Using the records below, write out again exactly the lines that begin at the line containing "unfold Obligations.ResetLoadsEveryRegister" and end at the line containing "refine Nat.eq_of_testBit_eq fun k => ?_", and no other lines.
------ Information shown ------
/-- A word and operands for each clause of `UnaryWords`, `BinaryWords`, `PairWords` and `ReservedImm`. -/
theorem witness_words :
    (rsvField 0x000FF071 = 0 ∧ opField 0x000FF071 = 1 ∧ immField 0x000FF071 = 0 ∧
      (rdField 0x000FF071).toNat = (7 : VIdx).val ∧ (rs1Field 0x000FF071).toNat = (0 : VIdx).val) ∧
    7 < (rdField 0x00000081).toNat ∧
    (rsvField 0x00007772 = 0 ∧ opField 0x00007772 = 2 ∧ (rdField 0x00007772).toNat = (7 : VIdx).val ∧
      (rs1Field 0x00007772).toNat = (7 : VIdx).val ∧ (rs2Field 0x00007772).toNat = (7 : VIdx).val) ∧
    7 < (rs2Field 0x00008022).toNat ∧
    ((7 : VIdx) ≠ 0 ∧ opField 0x00070103 = 3 ∧ (rdField 0x00070103).toNat = (0 : VIdx).val ∧
      (rd2Field 0x00070103).toNat = (7 : VIdx).val ∧ (rs1Field 0x00070103).toNat = (1 : VIdx).val) ∧
    rdField 0x00020123 = rd2Field 0x00020123 ∧
    (immField 0x00600011 = 6 ∧ 8 ≤ (immField 0x00800011).toNat ∧ 2 ≤ (immField 0x00200016).toNat) ∧
    (immField 0x00F00234).toNat = (15 : Fin 16).val := by decide

theorem witness_PermuteRearrangesByItsTable :
    sample.cfg.WellFormed ∧ 10 < lenOf sample 7 ∧
    vec sample 0 = .ok (bv 8 0b10010111) ∧ (∃ p ∈ sample.cfg.tables.p8, p < 1 ∨ 8 < p) ∧
    (∀ p ∈ sample.cfg.tables.ip, 1 ≤ p ∧ p ≤ 8) ∧ (∀ p ∈ sample.cfg.tables.ep, 1 ≤ p ∧ p ≤ 8) ∧
    vec sample 2 = .ok (bv 4 0b1101) ∧ (∀ p ∈ sample.cfg.tables.p4, 1 ≤ p ∧ p ≤ 4) ∧
    vec sample 1 = .ok (bv 10 0b1010000010) ∧ (∀ p ∈ sample.cfg.tables.p10, 1 ≤ p ∧ p ≤ 10) ∧
    (∀ p ∈ sample.cfg.tables.p8, 1 ≤ p ∧ p ≤ 10) ∧ (∀ p ∈ sample.cfg.tables.ipinv, 1 ≤ p ∧ p ≤ 8) ∧
    tableEntries sample = [1, 4] ∧ sample.tbl1.tlen.toNat ≤ 10 ∧
    10 < (sample.setTbl1 ⟨11, 0, 0⟩).tbl1.tlen.toNat ∧ (sample.setTbl1 ⟨10, 0, 0⟩).tbl1.tlen.toNat ≤ 10 := by
  decide

theorem witness_SplitWritesBothHalves :
    (2 : VIdx) ≠ 3 ∧ 10 < lenOf sample 7 ∧ vec sample 4 = .ok (bv 5 0b10000) ∧
    (bv 5 0b10000).length % 2 = 1 ∧ vec sample 5 = .ok [] ∧ vec sample 1 = .ok (bv 10 0b1010000010) ∧
    (bv 10 0b1010000010).length % 2 = 0 := by decide

theorem witness_RotlRotatesByItsAmount :
    10 < lenOf sample 7 ∧ vec sample 4 = .ok (bv 5 0b10000) ∧ (bv 5 0b10000).length < (6 : Fin 16).val ∧
    (5 : Fin 16).val ≤ (bv 5 0b10000).length ∧ (0 : Fin 16).val ≤ (bv 5 0b10000).length := by decide

theorem witness_XorMixesElementwise :
    10 < lenOf sample 7 ∧ vec sample 2 = .ok (bv 4 0b1101) ∧ vec sample 6 = .ok (bv 4 0b0110) ∧
    (bv 4 0b1101).length = (bv 4 0b0110).length ∧ vec sample 4 = .ok (bv 5 0b10000) ∧
    (bv 4 0b1101).length ≠ (bv 5 0b10000).length := by decide

theorem witness_ConcatJoinsItsSources :
    10 < lenOf sample 7 ∧ vec sample 4 = .ok (bv 5 0b10000) ∧
    (bv 5 0b10000).length + (bv 5 0b10000).length ≤ 10 ∧ vec sample 1 = .ok (bv 10 0b1010000010) ∧
    10 < (bv 10 0b1010000010).length + (bv 5 0b10000).length := by decide

theorem witness_SboxLooksUpItsBox :
    10 < lenOf sample 7 ∧ vec sample 4 = .ok (bv 5 0b10000) ∧ (bv 5 0b10000).length ≠ 4 ∧
    vec sample 2 = .ok (bv 4 0b1101) ∧ (bv 4 0b1101).length = 4 := by decide

theorem witness_KeygenWritesBothSubkeys :
    sample.cfg.WellFormed ∧ (2 : VIdx) ≠ 3 ∧ 10 < lenOf sample 7 ∧ vec sample 0 = .ok (bv 8 0b10010111) ∧
    (bv 8 0b10010111).length ≠ 10 ∧ vec sample 1 = .ok (bv 10 0b1010000010) ∧
    (bv 10 0b1010000010).length = 10 := by decide

theorem witness_RoundComputesTheRoundFunction :
    sample.cfg.WellFormed ∧ 10 < lenOf sample 7 ∧ vec sample 2 = .ok (bv 4 0b1101) ∧
    vec sample 3 = .ok (bv 8 0b10100100) ∧ (bv 4 0b1101).length = 4 ∧ (bv 8 0b10100100).length = 8 ∧
    (bv 8 0b10100100).length ≠ 4 ∧ (bv 4 0b1101).length ≠ 8 := by decide

/-- For `encrypt` and for `decrypt`. -/
theorem witness_Ciphers :
    sample.cfg.WellFormed ∧ 10 < lenOf sample 7 ∧ vec sample 0 = .ok (bv 8 0b10010111) ∧
    vec sample 1 = .ok (bv 10 0b1010000010) ∧ (bv 8 0b10010111).length = 8 ∧
    (bv 10 0b1010000010).length = 10 ∧ vec sample 3 = .ok (bv 8 0b10100100) ∧
    (bv 8 0b10100100).length ≠ 10 ∧
    (bv 8 0b10100100).length = 8 ∧ (bv 8 0b01000011).length = 8 ∧ vec sample 2 = .ok (bv 4 0b1101) ∧ (bv 4 0b1101).length ≠ 8 := by
  decide

/-! ### Laws and the host's side -/

theorem witness_DecryptInvertsEncrypt :
    Config.default.WellFormed ∧ Config.default.finalHalfOrder = .r2l2 ∧ (bv 8 0).length = 8 ∧
    (bv 10 0).length = 10 := by decide

theorem witness_EncryptThenDecryptCommandsRestoreTheBlock :
    sample.cfg.WellFormed ∧ sample.cfg.finalHalfOrder = .r2l2 ∧ vec sample 0 = .ok (bv 8 0b10010111) ∧
    (bv 8 0b10010111).length = 8 ∧ vec sample 1 = .ok (bv 10 0b1010000010) ∧
    (bv 10 0b1010000010).length = 10 ∧ (0 : VIdx) ≠ 1 := by decide

theorem witness_KeyScheduleFromPrimitives :
    (sample.setV 0 (bv 10 0b1010000010)).cfg.WellFormed ∧
    vec (sample.setV 0 (bv 10 0b1010000010)) 0 = .ok (bv 10 0b1010000010) ∧
    (bv 10 0b1010000010).length = 10 := by decide

theorem witness_EncryptionFromPrimitives :
    sample.cfg.WellFormed ∧ sample.cfg.finalHalfOrder = .r2l2 ∧ vec sample 0 = .ok (bv 8 0b10010111) ∧
    (bv 8 0b10010111).length = 8 ∧ vec sample 1 = .ok (bv 10 0b1010000010) ∧
    (bv 10 0b1010000010).length = 10 := by decide

/-- A configuration for each side of R33. -/
theorem witness_OnlyWellFormedTablesAreAccepted :
    State.resetWith? Config.default = some State.reset ∧
    State.resetWith? ⟨{ Tables.standard with p4 := [2, 4, 3] }, .r2l2⟩ = none := by decide

theorem witness_BitVectorLaws :
    (5 ≤ (bv 5 0b10000).length ∧ 0 < (bv 5 0b10000).length) ∧ (bv 4 9).length = (bv 4 6).length ∧
    splitHalf (bv 4 9) = .ok (bv 2 2, bv 2 1) := by decide

theorem witness_ParallelSearchReportsTheSameKey :
    ∀ k, (∃ part ∈ [List.range' 512 512, List.range 512], k ∈ part) ↔ k < 1024 := by
  intro k; simp; omega

theorem witness_DriverReportsTheSearchResult :
    sample.cfg.WellFormed ∧ (bv 8 0b00000111).length = 8 ∧ (bv 8 0b01100101).length = 8 := by decide

theorem witness_TheTwoChecksAgree :
    Config.default.WellFormed ∧ Config.default.finalHalfOrder = .r2l2 ∧ (bv 8 0b00000111).length = 8 ∧
    encrypt Config.default (bv 8 0b00000111) (candidate 564) = .ok (bv 8 0b01100101) := by decide

theorem witness_TextLoadsAsAVector :
    (∃ ch ∈ "012".toList, ch ≠ '0' ∧ ch ≠ '1') ∧ (∀ ch ∈ "0101".toList, ch = '0' ∨ ch = '1') ∧
    ((bv 10 0x3FF).length ≤ 10 ∧ (0x2C : BitVec 6).toNat = 0x10 + 4 * (7 : VIdx).val ∧
      (0x000A03FF : Word).toNat = (bv 10 0x3FF).length * 2 ^ 16 + val (bv 10 0x3FF)) :=
  ⟨⟨'2', by simp, by decide, by decide⟩, by simp, by decide, by decide, rfl⟩

theorem witness_PlatformMapsAddressesAndBytes :
    (0x4000 ≤ 0x403F ∧ 0x403F < 0x4000 + 64) ∧ (0x3FFF < 0x4000 ∨ 0x4000 + 64 ≤ 0x3FFF) ∧
    (0x4040 < 0x4000 ∨ 0x4000 + 64 ≤ 0x4040) ∧ (#v[3, 2, 1, 0] : Vector (Fin 4) 4).toList.Nodup :=
  ⟨by omega, by omega, by omega, by decide⟩

end Sys2Proof.Tests
end

section
/-!
PROOFS. The state of one core (10_state.md): the reset values (R39), the vector a register holds (R22), and
the independence of every command from an earlier command's status (R40).
-/

namespace Sys2Proof.Machine

open Sys2Proof.Reference

/-! ### Reset (R39, R190) -/

@[simp] theorem State.resetOf_vreg (c : Config) (i : VIdx) : (State.resetOf c).vreg i = ⟨0, 0⟩ := by
  simp [State.vreg, State.resetOf]

@[simp] theorem resetCore_vreg (s : State) (i : VIdx) : (resetCore s).vreg i = ⟨0, 0⟩ :=
  State.resetOf_vreg s.cfg i

/-- The step that serves a reset, whatever access it abandons. -/
theorem step_reset {s : State} {a : Option Access} {rest : List BusEvent}
    (h : s.inputs = .reset a :: rest) : step s = .next (resetCore (s.setInputs rest)) := by
  rw [step, stepEvent, h]
  rfl

/-- Every register reads 0 after reset, under any configuration. -/
theorem readReg_resetOf (c : Config) (r : WindowReg) : readReg (State.resetOf c) r = 0 := by
  cases r with
  | v i => rw [readReg, State.resetOf_vreg]; decide
  | status => exact (by decide : statusWord 0 false = 0)
  | tbl1 => exact (by decide : Tbl1.word ⟨0, 0, 0⟩ = 0)
  | cmd | tbl0 | reserved => rfl

/-- Settles O1: the step is `resetCore`, whose fields are those of `State.resetOf`. -/
theorem resetLoadsEveryRegister : Obligations.ResetLoadsEveryRegister := by
  unfold Obligations.ResetLoadsEveryRegister
  refine ⟨fun s a rest h => ⟨_, step_reset h, fun i => ?_, ?_⟩, fun off => ?_, rfl⟩
  · rw [resetCore_vreg]
    exact ⟨rfl, rfl⟩
  · exact ⟨rfl, rfl, rfl, rfl, rfl, rfl, rfl, rfl, rfl, rfl⟩
  · exact readReg_resetOf _ _

/-! ### The vector a register holds (R22) -/

theorem VReg.getElem?_bits {r : VReg} {j : Nat} (h : j < r.len.toNat) :
    r.bits[j]? = some (r.data.getLsbD (r.len.toNat - 1 - j)) := by
  simp [VReg.bits, h]

/-- Bit `k` of the value is element `n-1-k`, which is `DATA[k]`. -/
theorem VReg.val_bits (r : VReg) : val r.bits = r.data.toNat % 2 ^ r.len.toNat := by
  refine Nat.eq_of_testBit_eq fun k => ?_
  rw [Nat.testBit_mod_two_pow]
  by_cases hk : k < r.len.toNat
  · have hbit := val_testBit r.bits (r.len.toNat - 1 - k) (by rw [VReg.bits_length]; omega)
    have hpos : r.len.toNat - 1 - (r.len.toNat - 1 - k) = k := by omega
    rw [VReg.bits_length, hpos, List.getD, VReg.getElem?_bits (by omega), hpos] at hbit
    simpa [hk, BitVec.testBit_toNat] using hbit
  · have hlt : val r.bits < 2 ^ k :=
      (val_lt r.bits).trans_le (Nat.pow_le_pow_right (by decide) (by rw [VReg.bits_length]; omega))
    simp [hk, Nat.testBit_lt_two_pow hlt]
------
Worked solution
  unfold Obligations.ResetLoadsEveryRegister
  refine ⟨fun s a rest h => ⟨_, step_reset h, fun i => ?_, ?_⟩, fun off => ?_, rfl⟩
  · rw [resetCore_vreg]
    exact ⟨rfl, rfl⟩
  · exact ⟨rfl, rfl, rfl, rfl, rfl, rfl, rfl, rfl, rfl, rfl⟩
  · exact readReg_resetOf _ _

/-! ### The vector a register holds (R22) -/

theorem VReg.getElem?_bits {r : VReg} {j : Nat} (h : j < r.len.toNat) :
    r.bits[j]? = some (r.data.getLsbD (r.len.toNat - 1 - j)) := by
  simp [VReg.bits, h]

/-- Bit `k` of the value is element `n-1-k`, which is `DATA[k]`. -/
theorem VReg.val_bits (r : VReg) : val r.bits = r.data.toNat % 2 ^ r.len.toNat := by
  refine Nat.eq_of_testBit_eq fun k => ?_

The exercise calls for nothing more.